Pay it forward
Moving to New York hasn't been easy on John. Sometime late this year, he became convinced that everyone in the city was out to rip you off.
You could see how he might feel that way. He'd go from Food Emporium charging him like $6 for a mushroom (prices are high here but not *that* high), to the Door Store saying we still owed for our bookcases even though our receipt said paid in full, to 2 Lincoln saying we never paid security deposit. He had to get a copy of the cancelled cashier's check to show we had, amidst rumors Nick had been fired and $400k was missing.
We watched some of the Ric Burns History of New York, and John latched on to the idea that the city is founded on ripoffs and greed. Remember that story of buying Manhattan from the Native Americans for some cloth and beads? The first big real estate ripoff on the island, but surely not the last.
It was becoming something of a mantra -- New Yorkers are all out to screw you -- and I think New York was getting offended.
Saturday night, she decided to show him otherwise.
We were in a cab, headed to a Christmas party, when John paid the cabbie, scooped up some Christmas cards to drop in the mailbox, a gift bag with some wine, and got out of the cab. We walked into a restaurant not a half block away when John realized his wallet was gone.
John is a master of many details. He balances our checkbook without a calculator, he makes sure we never run out of stamps, and that our dry cleaning is always picked up. Without him, the household would swirl into chaos because he is infinitely better at such things than I am.
One exception to that rule is maintaining control of material possessions. He leaves behind an umbrella or hat or backpack not infrequently, and he often thinks he's lost his cell phone, only to find he put it in a different pocket. At first, I assumed this was such an event -- he'd put his wallet in a different pocket, or dropped it in the wine bag, or set it on the bar. He'd find it.
After numerous pat downs, I realized this was not a drill. He'd really lost his wallet in Manhattan on a Saturday during peak tourist season.
John lost his wallet once in Detroit while we were dating and opportunists wasted no time before using his credit card. I assumed this time that the cash he'd gotten out of the ATM five minutes earlier was a goner and worried the credit cards would be next. I was sick to my stomach thinking of our credit card sprinting toward www.shipmesomesuperexpensivestuff.com, and of the possibility for opening new accounts, given access to his driver's license and such.
We spent maybe an hour working our respective cell phones to call the Taxi Commission to put in a lost and found claim, Equifax to put a fraud alert on his account, our credit card company to put a hold on, our bank to cancel our ATM card. John spent maybe 20 of those minutes just trying to cancel one credit card. That's frustrating under ordinary circumstances but when you're stressed? Nearly unbearable.

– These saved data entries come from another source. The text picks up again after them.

/-- Writing consecutive entries of a table, from a place on. -/
def putAll {α : Type} [DecidableEq α] (z : α) (t : Tab α) (at_ : Nat) : List α → Tab α
  | [] => t
  | x :: xs => putAll z (t.put z at_ x) (at_ + 1) xs

/-- TNODE. -/
def execTnode (r : Fin 1024) (data : List (BitVec 256)) (dmaOk : Bool) (s : State) : Res :=
  match s.cmdHead r 0x30 with
  | none => .next s
  | some d =>
    let n := descN d
    if s.ringOwner r != .op then .next (s.cmdDone d 1)
    else if n = 0 || 4096 < n || 131072 < descAddr d + n then .next (s.cmdDone d 3)
    else if s.draining then .next (s.cmdDone d 2)
    else if !dmaOk || data.length != n then .next ((s.dmaRead r (descHost d) (32 * n)).cmdDone d 5)
    else
      let s := s.dmaRead r (descHost d) (32 * n)
      let bank := (!s.epoch).toNat
      .next (({ s with cls := { s.cls with
        nodes := putAll 0 s.cls.nodes (131072 * bank + descAddr d) data } } : State).cmdDone d 0)

/-- A rule as the device writes it for a tenant, and whether R378 lets the tenant write it. -/
def tenantRule (n : Nat) (r : BitVec 512) : BitVec 512 := setFldW (setBitW r 446 true) 445 442 n

/-- A tenant may not write such a rule (R378). -/
def State.ruleShare (s : State) (n : Nat) (r : BitVec 512) : Bool :=
  let a := ruleAct r
  !(a.op == 0 || a.op == 1 || (a.op == 2 && s.ringIn (fldN a.arg 9 0) n) ||
    (a.op == 5 && decide (fldN a.arg 16 0 ≤ 69631) && s.queueIn (fldN a.arg 16 0) n)) || a.tenant.isSome

/-- Rules from BASE to BASE + COUNT − 1 of CLS_TSHARE_n hold n rules from index i on. -/
def State.rulesIn (s : State) (t i n : Nat) : Bool :=
  decide (s.fld (Reg.CLS_TSHARE t) 14 0 ≤ i) &&
    decide (i + n ≤ s.fld (Reg.CLS_TSHARE t) 14 0 + s.fld (Reg.CLS_TSHARE t) 31 16)

/-- TRULE: a tenant writes only its own rules, each with TOWN and TID of the tenant (R378). -/
def execTrule (r : Fin 1024) (data : List (BitVec 512)) (dmaOk : Bool) (s : State) : Res :=
  match s.cmdHead r 0x31 with
  | none => .next s
  | some d =>
    let n := descN d
    let a := descAddr d
    let t := s
    let s := s.dmaRead r (descHost d) (64 * n)
    let put := fun (rules : List (BitVec 512)) =>
      (({ s with cls := { s.cls with rules := putAll 0 s.cls.rules (32768 * (!s.epoch).toNat + a) rules } } : State).cmdDone
        d 0)
    if n = 0 || 1024 < n || 32768 < a + n then .next (t.cmdDone d 3)
    else if s.draining then .next (t.cmdDone d 2)
    else if !dmaOk || data.length != n then .next (s.cmdDone d 5)
    else match s.ringOwner r with
      | .op => .next (put data)
      | .t m =>
        if !s.rulesIn m.val a n || data.any (s.ruleShare m.val) then .next (s.cmdDone d 4)
        else .next (put (data.map (tenantRule m.val)))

Once the calls were done and there was little else we could do, we had a decision to make. Go home defeated, or make the best of the night. Years ago, we were driving west to Muskegon for a long weekend when our car died on the highway halfway there. Instead of giving up a weekend we'd been looking forward to, we simultaneously arranged to have the car towed back to Ann Arbor and rented a car to continue our journey. Total time lost: about an hour. We arrived in Muskegon a little frustrated and a lot hungry, and we had a fantastic meal to celebrate our triumph. I conjured up memories of that Muskegon victory and said we should go out for the fun dinner we wanted before the wallet fiasco.
We were just deciding where to go when John's phone rang. He couldn't get to it fast enough and he missed the call. Caller ID said it was a New York number he didn't know. He paced waiting for the voice mail message to come on. It did.

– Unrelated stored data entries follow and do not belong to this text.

-- ==== Sys2Proof/Machine/Rng.lean ====
section
/-! DEFINITION. The commands of ranging (04): guarded registers, discovery and serial numbers, the software commands,
directed ranging, tracking, and the timers. -/

namespace Sys2Proof.Machine

/-! Guarded registers. -/

/-- TEQ_WRITE: a write of RNG_n_CTRL; a change of TEQ_Q only on a disabled, drained port and from 4 to 40 (R126). -/
def execTeqWrite (n : Fin 32) (v : Word) (s : State) : Res :=
  s.opWrite (Reg.RNG_CTRL n) <|
  let v1 : Word := v &&& 0xFFFFFF3F
  let v2 := if fldW v1 31 16 = 0 then setFldW v1 31 16 1 else v1
  let v3 := if fldW v2 15 8 = 0 then setFldW v2 15 8 1 else v2
  let q := fldW v3 5 0
  let ok := q == s.fld (Reg.RNG_CTRL n) 5 0 || ((s.rngSees n).idlePort n && decide (4 ≤ q) && decide (q ≤ 40))
  .next (if ok then s.wr (Reg.RNG_CTRL n) v3 else s.inc (Reg.RNG_CNT_REFUSED n))

/-- W in microseconds for a RNG_n_DISC word (R132). -/
def discW (v : Word) : Nat := fldW v 25 16 - fldW v 9 0 + 48 + 1

/-- RNG_DISC_WRITE (R133). -/
def execRngDiscWrite (n : Fin 32) (v : Word) (s : State) : Res :=
  s.opWrite (Reg.RNG_DISC n) <|
  let v1 : Word := v &&& 0x03FF0FFF
  let lo := fldW v1 9 0
  let hi := fldW v1 25 16
  let ok := decide (lo < hi) && decide (hi ≤ 25 * s.fld (Reg.RNG_CTRL n) 5 0) && decide (discW v1 ≤ 250)
  .next (if ok then (s.wr (Reg.RNG_DISC n) v1).setB (Reg.RNG_STATUS n) 3 false
    else (s.inc (Reg.RNG_CNT_REFUSED n)).setB (Reg.RNG_STATUS n) 3 true)

/-- RNG_TRACK_WRITE (R149). -/
def execRngTrackWrite (n : Fin 32) (v : Word) (s : State) : Res :=
  s.opWrite (Reg.RNG_TRACK n) <|
  let v1 := if fldW v 31 28 = 0 then setFldW v 31 28 1 else v
  let v2 := if fldW v1 7 0 = 0 then setFldW v1 7 0 1 else v1
  let lim := fldW v2 23 16
  let ok := decide (fldW v2 15 8 < lim) && decide (lim < s.driftTop n)
  .next (if ok then s.wr (Reg.RNG_TRACK n) v2 else s.inc (Reg.RNG_CNT_REFUSED n))

/-! Discovery (R130 to R138). -/

/-- The window length W of R132 in port transmit clock cycles: 311.04 per microsecond. -/
def State.windowCycles (s : State) (n : Nat) : Nat := cdiv (discW (s.rd (Reg.RNG_DISC n)) * 31104) 100

/-- DISC_REQUEST: the period has passed; the other conditions of R130 are checked here (R130 to R132, R187, R633). -/
def execDiscRequest (n : Fin 32) (s : State) : Res :=
  let ok := !s.quiet && !s.justLeftQuiet && (s.rngSees n).dfrRun n && s.bit (Reg.RNG_DISC n) 10 && !s.bit (Reg.RNG_STATUS n) 3 && (s.rport n).bcast == 0 &&
    (s.lowestFree n).isSome
  .next (if ok then s.setGport n { s.gport n with disc := some (s.windowCycles n) } else s)

/-- The pending slot of the port is full (PEND). -/
def State.pend (s : State) (n : Nat) : Bool := s.bit (Reg.RNG_STATUS n) 2

/-- UDF counts the codewords of a burst in a discovery window, which it decodes (Table 09.4). -/
def State.discCws (s : State) (n : Nat) (cws unc : Nat) : State :=
  if s.up 6 then (s.add64 (Reg.UDF_n_CNT_CW_LO n) cws).incN (Reg.UDF_n_CNT_UNCORR n) unc else s

/-- SN_RESPONSE: a burst of a discovery window, with the iterations that each codeword needs (R300), and whether MIC and CRC of its
PLOAMu are right; `got.good` is false for a burst cut short or with a bad header. `rnd` is the random delay in nanoseconds,
`delim` and `phase` give δ64 (R92, R122, R127, R136, R314). What RNG is told goes by its crossing. -/
def execSnResponse (n : Fin 32) (frame : BitVec 51) (k : Fin 512) (got : SnBurst) (sn : Word64)
    (rnd : BitVec 16) (delim : Int) (phase : Fin 64) (s : State) : Res :=
  match if s.en n then s.received n frame.toNat k else none with
  | none => .next s
  | some b =>
    if (headOf b).kind != 2 then .next s
    else
      let unc := got.cws.countP fun need => !s.correctable n need
      let s := s.discCws n got.cws.length unc
      let good := got.good && unc == 0
      let s := (s.incIf (unc != 0) (Reg.BRX_CNT_UNCORR n)).incIf good (Reg.BRX_CNT_COLD_OK n)
      let kk := rbPerBit (s.slowRate n)
      let x : SnReport := { sn := sn.toNat, rnd := rnd.toNat, off := 64 * kk * delim + kk * phase }
      .next (if !good then s.cross 5 n (.serial none)
        else if !got.mic then s.inc (Reg.UDF_n_CNT_PLOAM_ERR n)
        else s.cross 5 n (.serial (some x)))

/-- RNG assigns no ONU-ID while EN is 0, as it knows it, and before the third broadcast of R685 has been sent. -/
def State.mayAssign (s : State) (n : Nat) : Bool := (s.rngSees n).en n && (s.rport n).bcast == 0

/-- RNG handles a burst of a discovery window, bad or with a serial number, by the first row of Table 04.1 (R136). DESIGN CHOICE: the
random delay is rounded down to whole RB (log 70). -/
def State.serialSeen (s : State) (n : Nat) (x : Option SnReport) : State :=
  match x with
  | none => s.inc (Reg.RNG_CNT_COLLIDE n)
  | some x =>
    let c := s.rngSees n
    let r := x.rnd * c.rbHundredths n / 100000
    match s.snOn n x.sn with
    | some l => ((s.inc (Reg.RNG_CNT_DUP n)).rngEvent n 2 l x.sn 0).raise 33 n
    | none =>
      match if c.pairValid n then s.snOn (pairOf n) x.sn else none with
      | some l => ((s.inc (Reg.RNG_CNT_DUP_PAIR n)).rngEvent n 3 l x.sn 0).raise 33 n
      | none =>
        match s.bit (Reg.RNG_DISC n) 11, if s.mayAssign n then s.lowestFree n else none with
        | true, some l => (s.inc (Reg.RNG_CNT_SN_OK n)).assignIdx n l x.sn x.off r
        | true, none => s.inc (Reg.RNG_CNT_SN_DEFER n)
        | false, _ =>
          if s.pend n then s.inc (Reg.RNG_CNT_SN_DEFER n)
          else
            let s := (s.wr (Reg.RNG_PEND_SN0 n) (wordOf x.sn 0)).wr (Reg.RNG_PEND_SN1 n) (wordOf x.sn 1)
            let s := s.setRport n { s.rport n with pendOff := x.off, pendRnd := r }
            ((s.setB (Reg.RNG_STATUS n) 2 true).inc (Reg.RNG_CNT_SN_OK n)).rngEvent n 1 0 x.sn 0

/-- The pending slot empty. -/
def State.emptyPend (s : State) (n : Nat) : State :=
  (((s.wr (Reg.RNG_PEND_SN0 n) 0).wr (Reg.RNG_PEND_SN1 n) 0).setB (Reg.RNG_STATUS n) 2 false).setRport n
    { s.rport n with pendOff := 0, pendRnd := 0 }

/-- ASSIGN_TIMEOUT: ASSIGN_TO has passed since SN_FOUND (R137). -/
def execAssignTimeout (n : Fin 32) (s : State) : Res :=
  .next (if s.pend n then (s.emptyPend n).inc (Reg.RNG_CNT_SN_DEFER n) else s)

/-! Software commands (Table 04.9). OP and LOCAL are stored as written; the command ends at once, so BUSY reads 0. -/

/-- The command word of RNG_n_CMD, GO apart. -/
def State.rngCmd (s : State) (n op l : Nat) : State := s.wr (Reg.RNG_CMD n) (BitVec.ofNat 32 (2 ^ 24 * op + l))

/-- A refused command. -/
def State.rngRefused (s : State) (n : Nat) : State := s.inc (Reg.RNG_CNT_REFUSED n)

/-- ASSIGN (R137, R138, R685). -/
def execRngAssign (n : Fin 32) (l : Fin 512) (s : State) : Res :=
  s.opWrite (Reg.RNG_CMD n) <|
  let s := s.rngCmd n 0 l
  if s.pend n && s.termSt n l == 0 && s.mayAssign n then
    let sn := (s.rd (Reg.RNG_PEND_SN0 n)).toNat + 2 ^ 32 * (s.rd (Reg.RNG_PEND_SN1 n)).toNat
    let p := s.rport n
    .next ((s.emptyPend n).assignIdx n l sn p.pendOff p.pendRnd)
  else .next (s.rngRefused n)

/-- REJECT (R137). -/
def execRngReject (n : Fin 32) (l : Fin 512) (s : State) : Res :=
  s.opWrite (Reg.RNG_CMD n) <|
  let s := s.rngCmd n 1 l
  .next (if s.pend n then s.emptyPend n else s.rngRefused n)

/-- RERANGE (Table 04.3). -/
def execRngRerange (n : Fin 32) (l : Fin 512) (s : State) : Res :=
  s.opWrite (Reg.RNG_CMD n) <|
  let s := s.rngCmd n 2 l
  .next (if s.termSt n l == 2 || s.termSt n l == 3 then s.rerange n l else s.rngRefused n)

/-- DEACTIVATE: the BRX entry at once, the entry to FREE when the message is sent (Table 04.3, R154, R686). -/
def execRngDeactivate (n : Fin 32) (l : Fin 512) (s : State) : Res :=
  s.opWrite (Reg.RNG_CMD n) <|
  let s := s.rngCmd n 3 l
  .next (if s.termSt n l == 0 then s.rngRefused n else (s.tellInvalid n l).deactivate n l true)

/-- INVALIDATE (R152). -/
def execRngInvalidate (n : Fin 32) (l : Fin 512) (s : State) : Res :=
  s.opWrite (Reg.RNG_CMD n) <|
  .next ((s.rngCmd n 4 l).tellInvalid n l)

/-! Directed ranging (R139 to R143). -/

/-- A ranging grant of the terminal is pending in GNT, stands in a page, or has left its page and no result of it has been handled:
what the control plane knows of it (R14). -/
def State.rangingTrace (s : State) (n l : Nat) : Bool :=
  (s.gport n).rngQ.contains l ||
    ((s.gport n).pages.any fun g => g.ents.any fun e => e.kind == 1 && strLocal e.stream == l) ||
    (s.rport n).flying.contains l || (s.rport n).results.any fun r => r.ranging && r.l == l

/-- RANGING_REQUEST: a ranging grant for a terminal in RANGING whose assignment has been sent and whose last request has
ended in an attempt, or was lost with a reset of GNT or BRX (R139, R187). -/
def execRangingRequest (n : Fin 32) (l : Fin 512) (s : State) : Res :=
  let t := s.term n l
  if s.termSt n l == 1 && !t.assigning && !(t.asked && s.rangingTrace n l) && !t.waiting && !t.leaving then
    let p := s.gport n
    .next (((s.setTerm n l { t with asked := true }).setGport n { p with rngQ := p.rngQ ++ [l.val] }).tellExpect n l)
  else .next s

/-- The first result of a kind that no earlier result of its terminal stands before. -/
def firstOf (p : RngResult → Bool) : List Nat → List RngResult → Option RngResult
  | _, [] => none
  | seen, r :: t => if p r && !seen.contains r.l then some r else firstOf p (r.l :: seen) t

/-- The oldest result of a kind, and the state without it: results of one terminal are taken in order, and those of bursts that
began before its last entry to FREE or RANGING are gone (R154). -/
def State.takeResult (s : State) (n : Nat) (p : RngResult → Bool) : Option (RngResult × State) :=
  let q := s.rport n
  let live := q.results.filter fun r => r.gen == (s.term n r.l).gen
  match firstOf p [] live with
  | none => none
  | some r => some (r, s.setRport n { q with results := live.erase r })

/-- RANGING_BURST: the oldest good ranging burst; one that no request of the terminal in RANGING waits for is discarded (R140
to R142, R154, R155). It is the first good burst on a path taken over (R557). DESIGN CHOICE: RTD of the context takes a value in the
range of R141 only, of which no rule says more (log 70). -/
def execRangingBurst (n : Fin 32) (s : State) : Res :=
  match s.takeResult n fun r => r.ranging && r.off.isSome with
  | none => .next s
  | some (r, s) =>
    if s.termSt n r.l != 1 || !(s.term n r.l).asked then .next s
    else
      let off := r.off.getD 0
      let c := s.rngSees n
      let rtd : Int := off / 64 + c.teq n - c.pd n
      let t := s.term n r.l
      let s := s.setTerm n r.l { t with fails := 0, asked := false, unproven := false }
      if rtd < c.rtdMin n ∨ (c.teq n : Int) < rtd then
        .next (((s.inc (Reg.RNG_CNT_RANGE_ERR n)).rngPlain n 6 r.l).deactivate n r.l false)
      else
        let s := s.setF (Reg.RNG_CTX n r.l 2) 27 0 rtd.toNat
        let s := s.setTerm n r.l { s.term n r.l with waiting := true, newEqd := c.teq n - rtd, newOff := off % 64 }
        .next (s.sendEqd n r.l (c.teq n - rtd))

/-- RANGING_ATTEMPT_FAIL: the oldest ranging burst that was bad or did not arrive (R143). -/
def execRangingAttemptFail (n : Fin 32) (s : State) : Res :=
  match s.takeResult n fun r => r.ranging && r.off.isNone with
  | none => .next s
  | some (r, s) =>
    if s.termSt n r.l != 1 || !(s.term n r.l).asked then .next s
    else
      let t := s.term n r.l
      let s := s.setTerm n r.l { t with fails := t.fails + 1, asked := false }
      if 3 ≤ t.fails + 1 then .next (((s.inc (Reg.RNG_CNT_RANGE_FAIL n)).rngPlain n 5 r.l).deactivate n r.l false)
      else .next s

/-! Tracking (R144 to R148, Table 04.3). -/

/-- A confirmed adjustment (R147). -/
def State.confirmAdjust (s : State) (n l : Nat) (d : Int) : State :=
  let t := s.term n l
  let s := (s.setEqd n l ((s.eqd n l : Int) - t.delta)).setOffF n l (s.offF n l - 64 * t.delta)
  let s := (s.setB (Reg.RNG_CTX n l 0) 16 false).setTerm n l { t with delta := 0, sends := 0, waiting := false }
  let s := (s.tellExpect n l).filterOff n l d
  (s.rngEvent n 7 l 0 (s.eqd n l)).publish n l

/-- OFFSET_TRACK: the oldest good burst of a terminal in OPER or LOST (R144 to R147, R154, R557). -/
def execOffsetTrack (n : Fin 32) (s : State) : Res :=
  match s.takeResult n fun r => !r.ranging && r.off.isSome with
  | none => .next s
  | some (r, s) =>
    let l := r.l
    if !(s.termSt n l == 2 || s.termSt n l == 3) then .next s
    else
      let d := r.off.getD 0
      let s := s.setF (Reg.RNG_CTX n l 0) 27 24 0
      let s := s.setTerm n l { s.term n l with unproven := false }
      if 64 * s.driftLim n < d.natAbs then .next (s.rerange n l)
      else
        let s := if s.termSt n l = 3 then (s.setTermSt n l 2).publish n l else s.settleRec n l
        if s.adjPend n l then
          if (d - (s.offF n l - 64 * (s.term n l).delta)).natAbs ≤ 128 then .next (s.confirmAdjust n l d) else .next s
        else .next (s.filterOff n l d)

/-- PEND_TIMEOUT: PEND_TO has passed since the adjustment was sent (R148). A terminal in LOST is not re-ranged: Table 04.3
gives it no such row. -/
def execPendTimeout (n : Fin 32) (l : Fin 512) (s : State) : Res :=
  let t := s.term n l
  if !s.adjPend n l || t.waiting then .next s
  else if t.sends ≤ 1 then
    .next ((s.setTerm n l { t with waiting := true }).sendEqd n l ((s.eqd n l : Int) - t.delta))
  else if s.termSt n l = 2 then .next ((s.rngPlain n 8 l).rerange n l)
  else .next s

/-- LOCK_FAIL_REPORT: the oldest failed lock of a granted burst (R105, R151, R154). -/
def execLockFailReport (n : Fin 32) (s : State) : Res :=
  match s.takeResult n fun r => !r.ranging && r.off.isNone with
  | none => .next s
  | some (r, s) =>
    let l := r.l
    if !(s.termSt n l == 2 || s.termSt n l == 3) then .next s
    else
      let s := s.satField (Reg.RNG_CTX n l 0) 27 24 1
      if s.termSt n l = 2 ∧ s.fld (Reg.RNG_TRACK n) 31 28 ≤ s.fld (Reg.RNG_CTX n l 0) 27 24 then
        .next (((s.setTermSt n l 3).inc (Reg.RNG_CNT_LOST n)).rngPlain n 10 l)
      else .next s

/-- LOST_TIMEOUT: LOST_TO has passed in LOST (Table 04.3). -/
def execLostTimeout (n : Fin 32) (l : Fin 512) (s : State) : Res :=
  .next (if s.termSt n l == 3 && !(s.term n l).leaving then s.deactivate n l true else s)

/-- RECORD_PUBLISH: 10 ms have passed and OFF_F has changed since the last publication (R157). -/
def execRecordPublish (n : Fin 32) (l : Fin 512) (s : State) : Res :=
  .next (if s.offF n l != (s.term n l).pubOff then s.publish n l else s)

end Sys2Proof.Machine
end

Allison found his wallet. John's driver's license still has our Michigan address, but she riffled through until she found his business cards with a New York number and she called.
We hopped in a cab and headed across the island and south to the Mexican restaurant where she was out with her sister -- her sister had told her to just leave the wallet in the cab, by the way, but Allison had a stranger recently return her wallet so she had to do the right thing.
Not only did we get his wallet back, every dollar still in it, but the restaurant looked great. We decided to celebrate the turn of events with one of the best meals I've had in the city. And by giving Allison money to buy a round of drinks for her table.
Reinvigorated by this obvious demonstration that some New Yorkers are kind and helpful and honest, we continued on to the party. We were about three hours late, but it was a crowd that was still going strong when we left at 2 a.m. so I don't think it was too rude.
After a long, arduous trip back from Jersey City in the middle of the night, John made a big show about doublechecking the seat of the cab when we got out, not wanting to forget anything this time.
Would you believe he found someone else's wallet?
The college kid who had the cab right before us dropped his wallet, so John has a chance to return the favor to New York. He can show her that he gets it. Not everyone here is looking to rip everyone else off. Allison didn't rip us off, like the guy who found her wallet didn't rip her off, and we didn't rip Andre off.
And that, my friends, is how karma works.
1 Comments:
That's the best story. Fantastic! Reminds me of the movie, ``Pay it Forward.'' What a great Christmas present!